Fulham returned to winning ways with a 2-1 victory over Brighton & Hove Albion on Tuesday evening.
Following an even first 45, we flew out of the traps after the break and went in front through Aleksandar Mitrović’s fifth of the season when he slid home Neeskens Kebano’s perfect cross.
It was the first goal scored by an opposition player that Brighton had conceded all season.
The lead was soon doubled when Andreas Pereira’s pass was turned into his own net by Lewis Dunk, and although the Seagulls halved the deficit through Alexis Mac Allister’s penalty, the Whites held on for the three points.
Persistent running down the right from Bobby De Cordova-Reid in the seventh minute almost provided Kebano with a tap-in from his centre, but a crucial toe from Joel Veltman denied the winger one of the easiest goals of his career.
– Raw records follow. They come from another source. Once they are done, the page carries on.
-- DEDUCED (notes/assumptions/45.md)
/-- The steward marks a lost domain's NIs UNREACHABLE in every map in use (03 R78). -/
def Block.markLost (b : Block) (d : Nat) : Block :=
  (having 216 (fun i => b.niLive i)).foldl (fun b i =>
    ((nisOfDom d).filter (fun t => b.reach i t == rchOK)).foldl (fun b t =>
      (b.s (pgNi i) (NI_REACH_NEXT t) rchUNREACH).s (pgNi i) (NI_REACH t) rchUNREACH) b) b

-- DEDUCED (notes/assumptions/45.md)
/-- A domain is lost with its rail: a plan that runs ends INCOMPLETE by POWER, a wake ends, the domain becomes OFF. A wake whose plan
ends so reads DOMAIN_PG, as R428 says, any other RAIL_PG. -/
def Sys.loseDom (w : Sys) (d : Nat) : Sys :=
  let x := w.blk.dom d
  let w := match x.planRun with
    | some p => (w.cutRecord d p).upd (fun b => b.testEvent d rtINCOMPLETE x.atWake)
    | none => w
  let waking := decide (8 ≤ w.blk.domPhase d)
  let w := w.upd (fun b => (b.powerDown d 2).s pgPM (PM_DOMAIN_IMG_VALID d) 0)
  let why := if x.planRun.isSome then 4 else 1
  if waking then w.upd (fun b => (b.s pgPM (PM_DOMAIN_FAIL d) why).wakeEnds d why) else w

/-- Does a wake turn rail `r` on? Its failures go under R404. -/
def Block.wakesRail (b : Block) (r : Nat) : Bool :=
  (domsOfRail r).any (fun d => b.domPhase d == 8 && !(b.dom d).retry && !(b.dom d).waitSd && (b.dom d).railOn)

/-- PG falls during a change of the rail's target: the change is not confirmed (19 R542; R410). -/
def Block.changeFails (b : Block) (r : Nat) : Block :=
  if b.wakesRail r then b
  else ((b.s pgPM (PM_RAIL_STATUS_STATE r) railFAULT).modRail r (fun x => { x with since := none })).raise (srcPM (railDom r)) clPOWER 2 (railDom r)

/-- PG of rail `r` falls. -/
def Sys.railPgFall (w : Sys) (r : Nat) : Sys :=
  let w := w.upd (fun b => b.s pgPM (PM_RAIL_STATUS_PG r) 0)
  let b := w.blk
  let on := (domsOfRail r).filter (fun d => b.domState d == 0 && (b.dom d).up)
  if b.railState r = railCHANGING then w.upd (fun b => b.changeFails r)
  else if r = 3 then w.upd (fun b => b.raise (srcPM domAO) clPOWER 3 domAO)
  else if on = [] then w
  else if r = 2 then
    let loops := having 16 (fun d => b.domState d == 0 && (b.dom d).up)
    let w := loops.foldl (fun w d => (w.upd (fun b => b.holdPorts d)).loseDom d) w
    let w := (domsOfRail 2).foldl (fun w d => w.loseDom d) w
    w.upd (fun b => (loops ++ domsOfRail 2).foldl (fun b d => b.replayWake d) (b.raise (srcPM domSD) clPOWER 3 domSD))
  else
    let w := w.upd (fun b => on.foldl (fun b d => b.markLost d) b)
    let w := on.foldl (fun w d => w.loseDom d) w
    w.upd (fun b => on.foldl (fun b d => b.replayWake d) ((b.askChange .railLost).raise (srcPM (railDom r)) clPOWER 2 (railDom r)))

def execRailPgFall (r : Nat) (s : State) : Host.Outcome State Fault Refusal :=
  need (decide (r < 4)) (run (fun w => w.railPgFall r) s)

/-! ### Rail targets (R409-R411) -/

def Block.railFloor (b : Block) (r : Nat) : Nat := clamp 120 180 (b.g pgPM (PM_VFLOOR r))

-- DESIGN CHOICE (notes/assumptions/55.md)
/-- VOUT_COMMAND of `v` in 5 mV units: V · 2^(−N), rounded to nearest. Which way a tie goes is open. -/
def Block.voutCommand (b : Block) (r v : Nat) : Nat × Block :=
  let e := b.g pgPM (PM_RAIL_CFG_VOUT_EXP r)
  let num := if 16 ≤ e then v * 2 ^ (32 - e) else v
  let den := if 16 ≤ e then 200 else 200 * 2 ^ e
  if 2 * (num % den) = den then let f := b.fresh; (num / den + f.1 % 2, f.2)
  else ((2 * num + den) / (2 * den), b)

-- DEDUCED (notes/assumptions/54.md)
/-- Write VOUT_COMMAND; the change runs until it is confirmed. A rail that is off takes its target when it comes on. -/
def Block.startRail (b : Block) (r : Nat) : Block :=
  let b := b.s pgPM (PM_RAIL_STATUS_WAIT_COMMIT r) 0
  if b.railState r = railOFF ∨ (b.rail r).fixed = true then b
  else
    let q := b.voutCommand r (b.g pgPM (PM_RAIL_TARGET r))
    ((q.2.pmbus r 0x21 q.1).s pgPM (PM_RAIL_STATUS_STATE r) railCHANGING).modRail r (fun x => { x with since := some b.elapsed })

-- DEDUCED (notes/assumptions/54.md)
/-- A request of `v` for rail `r`. -/
def Block.railRequest (b : Block) (r v : Nat) : Block :=
  let old := b.g pgPM (PM_RAIL_TARGET r)
  if v = old then b
  else if v < b.railFloor r ∨ 180 < v then
    (b.s pgPM (PM_RAIL_STATUS_REFUSED r) 1).raise (srcPM (railDom r)) clPOWER 0 (railDom r)
  else
    let b := b.s pgPM (PM_RAIL_TARGET r) v
    if old < v ∨ b.allSlotsIdle = true then b.startRail r else b.s pgPM (PM_RAIL_STATUS_WAIT_COMMIT r) 1

/-- A write of `v` to PM_RAIL_TARGET. -/
def Block.railTargets (b : Block) (v : Word) : Block :=
  (List.range 4).foldl (fun b r => b.railRequest r (bitsOf v.toNat (8 * r) 8)) b

def execRailTargetRequest (w : Word) (s : State) : Host.Outcome State Fault Refusal := runB (fun b => b.railTargets w) s

def Block.railFallResume (b : Block) (r : Nat) : Block :=
  if b.on pgPM (PM_RAIL_STATUS_WAIT_COMMIT r) = true ∧ b.allSlotsIdle = true then b.startRail r else b

def execRailFallResume (r : Nat) (s : State) : Host.Outcome State Fault Refusal :=
  need (decide (r < 4)) (runB (fun b => b.railFallResume r) s)

/-- Bits 15, 14, 13, 11 and 6-1 of STATUS_WORD. -/
def statusFaults (sw : Nat) : Bool := (sw &&& 0xE87E) != 0

/-- Domains whose wake waits in phase 8 for rail `r`. -/
def Block.waitRail (b : Block) (r : Nat) : List Nat :=
  (domsOfRail r).filter (fun d => b.domPhase d == 8 && !(b.dom d).retry && !(b.dom d).waitSd)

/-- The PM reads STATUS_WORD, and READ_VOUT where the change is confirmed. -/
def Block.railConfirm (b : Block) (r sw vout : Nat) : Block :=
  if b.railState r = railCHANGING then
    let b := b.s pgPM (PM_RAIL_STATUS_STATUS_WORD r) sw
    if b.on pgPM (PM_RAIL_STATUS_PG r) = false ∨ statusFaults (sw % 2 ^ 16) = true then b
    else
      let b := (b.s pgPM (PM_RAIL_STATUS_APPLIED r) (b.g pgPM (PM_RAIL_TARGET r))).s pgPM (PM_RAIL_STATUS_STATE r) railIDLE
      let b := b.modRail r (fun x => { x with since := none, vout := vout })
      (b.waitRail r).foldl (fun b d => b.s pgPM (PM_DOMAIN_PHASE d) 9) b
  else b

def execRailConfirm (r statusWord readVout : Nat) (s : State) : Host.Outcome State Fault Refusal :=
  need (decide (r < 4)) (runB (fun b => b.railConfirm r statusWord readVout) s)

/-- A change of a rail's target is not confirmed within 2 ms. A rail turned on by a wake fails under R404 instead. -/
def Block.railConfirmTimeout (b : Block) (r sw : Nat) : Block :=
  match decide (b.railState r = railCHANGING) && !b.wakesRail r, (b.rail r).since with
  | true, some t =>
    let b := (b.until (t + 2 * oneMs)).modRail r (fun x => { x with since := none })
    ((b.s pgPM (PM_RAIL_STATUS_STATUS_WORD r) sw).s pgPM (PM_RAIL_STATUS_STATE r) railFAULT).raise
      (srcPM (railDom r)) clPOWER 2 (railDom r)
  | _, _ => b

def execRailConfirmTimeout (r statusWord : Nat) (s : State) : Host.Outcome State Fault Refusal :=
  need (decide (r < 4)) (runB (fun b => b.railConfirmTimeout r statusWord) s)

/-- Does a slot table in force anywhere select a profile other than 0 and 2? -/
def Block.sharesTC (b : Block) : Bool :=
  (List.range 112).any (fun n => b.pageUp (pgNode n) && (List.range 7).any (fun p => portExists n p &&
    (List.range 64).any (fun t => b.gl (pgNode n) (NODE_SLOT_ENTRY p t) % 2 == 1)))

-- DESIGN CHOICE (notes/assumptions/5.md)
/-- The steward writes the speeds that it has measured into CSQ_BUDGET. SHARE is 256 where no slot table puts TC first (06 R173, R206). -/
def Block.writeBudgets (b : Block) : Block :=
  let put (b : Block) (f : Fld) : Block := let x := b.fresh; x.2.s pgCSQ f (x.1 % 2 ^ f.w)
  let b := [CSQ_BUDGET0_TF, CSQ_BUDGET1_PATH, CSQ_BUDGET1_FIXED, CSQ_BUDGET2_CHK].foldl put b
  if b.sharesTC then (let x := b.fresh; x.2.s pgCSQ CSQ_BUDGET0_SHARE (1 + x.1 % 256)) else b.s pgCSQ CSQ_BUDGET0_SHARE 256

-- DESIGN CHOICE (notes/assumptions/5.md)
/-- The steward has computed PM_VFLOOR, and with it the budgets of commits (04 R112; 06 R206). A rail below its new floor is raised to it. -/
def Block.writeVfloor (b : Block) (v : Word) : Block :=
  let b := if (b.dom domSD).up then b.writeBudgets else b
  let b := { b.wr pgPM 0x074 v with stw := { b.stw with floorDue := false } }
  (List.range 4).foldl (fun b r =>
    if b.g pgPM (PM_RAIL_TARGET r) < b.railFloor r then
      ((b.s pgPM (PM_RAIL_TARGET r) (b.railFloor r)).startRail r).raise (srcPM (railDom r)) clPOWER 0 (railDom r)
    else b) b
Still, we had a corner, and it needed a flying reflex stop from Robert Sanchez to turn away João Palhinha’s goalbound flick from Andreas’ delivery.

Mitrović drew another save from the Spain international 10 minutes later, but this one was more routine after the big man shot straight down his throat having dribbled to the box from halfway.
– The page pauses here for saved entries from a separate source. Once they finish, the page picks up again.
-- ==== Sys2Proof/Machine/Sinks.lean ====
section
/-! DEFINITION. The sink watchdog and LP_PWR_OK: the commands SINK_WDOG_EXPIRY to LP_PWR_OK_RISE (09 R274-R277, R283; 03 R83). -/
namespace Sys2Proof.Machine

/-! ### Declaring an endpoint stuck (R275, R276) -/

/-- The soonest of some instants. -/
def soonest : List Nat → Option Nat
  | [] => none
  | t :: ts => some (match soonest ts with | some u => min t u | none => t)

/-- The elapsed instants at which what waits on a channel toward the endpoint of NI `i` was ready to be offered, or, for cause 5, at which
the endpoint accepted what it owes an answer (R274, R299). -/
def Block.offerings (b : Block) (i cause : Nat) : List Nat :=
  let x := b.ni i
  let mail (p : Packet) : Bool := isHostPort i && p.opc == oMSG
  match cause with
  | 1 => (x.rx.filter (fun p => p.forEndpoint && !mail p)).map (fun p => p.since) ++ x.msi.map (fun m => m.since)
  | 2 => x.ended.filterMap (fun t => t.rsp.map (fun r => r.since)) ++ x.txns.filterMap (fun t => t.rsp.map (fun r => r.since))
  | 3 => (having 4 (fun k => (x.crec k).load == 2)).map (fun k => (x.crec k).loadAt)
  | 4 => (x.msgq ++ x.rx.filter mail).map (fun p => p.since)
  | 5 => x.toEnd.map (fun p => p.since)
  | _ => []

/-- Since when the beat that the NI offers on a channel has not passed, or the oldest request has had no response: any beat that passes
restarts its channel's count (R274). -/
def Block.offered (b : Block) (i cause : Nat) : Option Nat :=
  (soonest (b.offerings i cause)).map (fun t => if cause = 5 then t else max t (AMap.get 0 (b.ni i).passed cause))

/-- Everything that the NI holds for its endpoint is discarded; held requests are answered STUCK, and the transactions of responses marked
to end ABORTED, their tags and space free (R272, R275). -/
def Block.dropHeld (b : Block) (i : Nat) : Block :=
  let x := b.ni i
  let mine := x.rx.filter Packet.forEndpoint
  let rsps := x.rx.filter (fun p => isResponse p.opc)
  let ready := x.txns.filter (fun t => t.rsp.isSome)
  let mark (t : Txn) : Txn := { t with stuck := true, space := 0, rsp := some (abortRsp t 0) }
  let b := b.modNi i (fun x => { x with
    rx := x.rx.filter (fun p => !p.forEndpoint && !isResponse p.opc), toEnd := [], msgq := [], msi := [],
    txns := x.txns.filter (fun t => t.rsp.isNone), ended := x.ended.map mark ++ ready.map mark })
  let b := b.count (pgCntNi i) cRX_DISCARD (mine.length + x.msgq.length + (ready.filter (fun t => t.injected)).length)
  let b := ((mine ++ x.msgq ++ x.toEnd).filter (fun p => p.opc != oWRP)).foldl (fun b p => b.sendResponse i p stSTUCK []) b
  rsps.foldl (fun b p => b.takeResponse i p) b

/-- A shadow load that waits or is in progress is abandoned; one that was in progress leaves entries that LP_DISCARD must clear. -/
def Block.abandonLoads (b : Block) (i : Nat) : Block :=
  let b := (List.range 4).foldl (fun b k =>
    let l := (b.crec i k).load
    if l = 1 ∨ l = 2 then b.modRec i k (fun r => { r with load := 4, begun := l == 2 }) else b) b
  b.showShadow i

def Block.markStuck (b : Block) (i cause : Nat) : Block :=
  let p := pgNi i
  let b := ((b.s p NI_SINK_WDOG_STUCK 1).s p NI_SINK_WDOG_CAUSE cause).bump p NI_SINK_WDOG_EPISODES
  let b := b.dropHeld i
  if isLoopNi i then b.abandonLoads i else b

/-- 2 µs in 1/256 ns (R274). -/
def sinkLimit : Nat := 2000 * 256

-- DEDUCED (notes/assumptions/68.md)
/-- The watchdog declares the endpoint stuck 2 µs after the offer that has not passed. -/
def Block.sinkExpiry (b : Block) (i cause : Nat) : Block :=
  if b.niUp i && !b.stuck i then
    match b.offered i cause with
    | some t => (((b.until (t + sinkLimit)).markStuck i cause).raise (srcNi i 1) clENDPOINT 1)
    | none => b
  else b

def execSinkWdogExpiry (ni cause : Nat) (s : State) : Host.Outcome State Fault Refusal :=
  need (isNi ni) (runB (fun b => b.sinkExpiry ni cause) s)

/-! ### Ending the stuck state (R277) -/

/-- The stuck state ends: the NI now offers ABORTED for the marked transactions, and after them what else it holds. -/
def Block.endStuck (b : Block) (i : Nat) : Block :=
  let p := pgNi i
  ((b.s p NI_SINK_WDOG_STUCK 0).s p NI_SINK_WDOG_CAUSE 0).modNi i (fun x => { x with
    ended := x.ended.map (fun t => if t.stuck then { t with rsp := some (abortRsp t b.elapsed) } else t) })

/-- A write of NI_SINK_WDOG.RESUME. -/
def Block.sinkResume (b : Block) (i : Nat) : Block :=
  if b.niUp i && b.stuck i && !b.lpDown i then b.endStuck i else b

def execSinkResume (ni : Nat) (s : State) : Host.Outcome State Fault Refusal :=
  need (isNi ni) (runB (fun b => b.sinkResume ni) s)

/-! ### LP_PWR_OK (R283) -/

def Block.setPwr (b : Block) (i : Nat) (v : Bool) : Block :=
  { b with pins := { b.pins with lpPwr := having 192 (fun j => if j = i then v else b.pins.lpPwr.contains j) } }

def Block.pwrFall (b : Block) (i : Nat) : Block :=
  if b.lpPwr i = false then b
  else
    let was := b.stuck i
    let b := b.setPwr i false
    if b.niUp i = false then b
    else
      let b := if was then b.s (pgNi i) NI_SINK_WDOG_CAUSE 6 else b.markStuck i 6
      b.raise (srcNi i 1) clENDPOINT 1

def execLpPwrOkFall (ni : Nat) (s : State) : Host.Outcome State Fault Refusal :=
  need (isLoopNi ni) (runB (fun b => b.pwrFall ni) s)

def Block.pwrRise (b : Block) (i : Nat) : Block :=
  if b.lpPwr i then b
  else
    let b := b.setPwr i true
    if b.niUp i then b.endStuck i else b

def execLpPwrOkRise (ni : Nat) (s : State) : Host.Outcome State Fault Refusal :=
  need (isLoopNi ni) (runB (fun b => b.pwrRise ni) s)

end Sys2Proof.Machine
end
A long ranger at either end followed, with Bernd Leno getting down to Pascal Gross’ strike calmly enough, before Andreas put over a free-kick that Mitrović had won at the end of a barnstorming run.
Brighton’s most threatening moment arrived when Leandro Trossard had time to pick a cross which Solly March bravely attacked, only to stoop his header wide of the near post.
The Whites started the second half as we had done the first, only this time we were rewarded for our pressure.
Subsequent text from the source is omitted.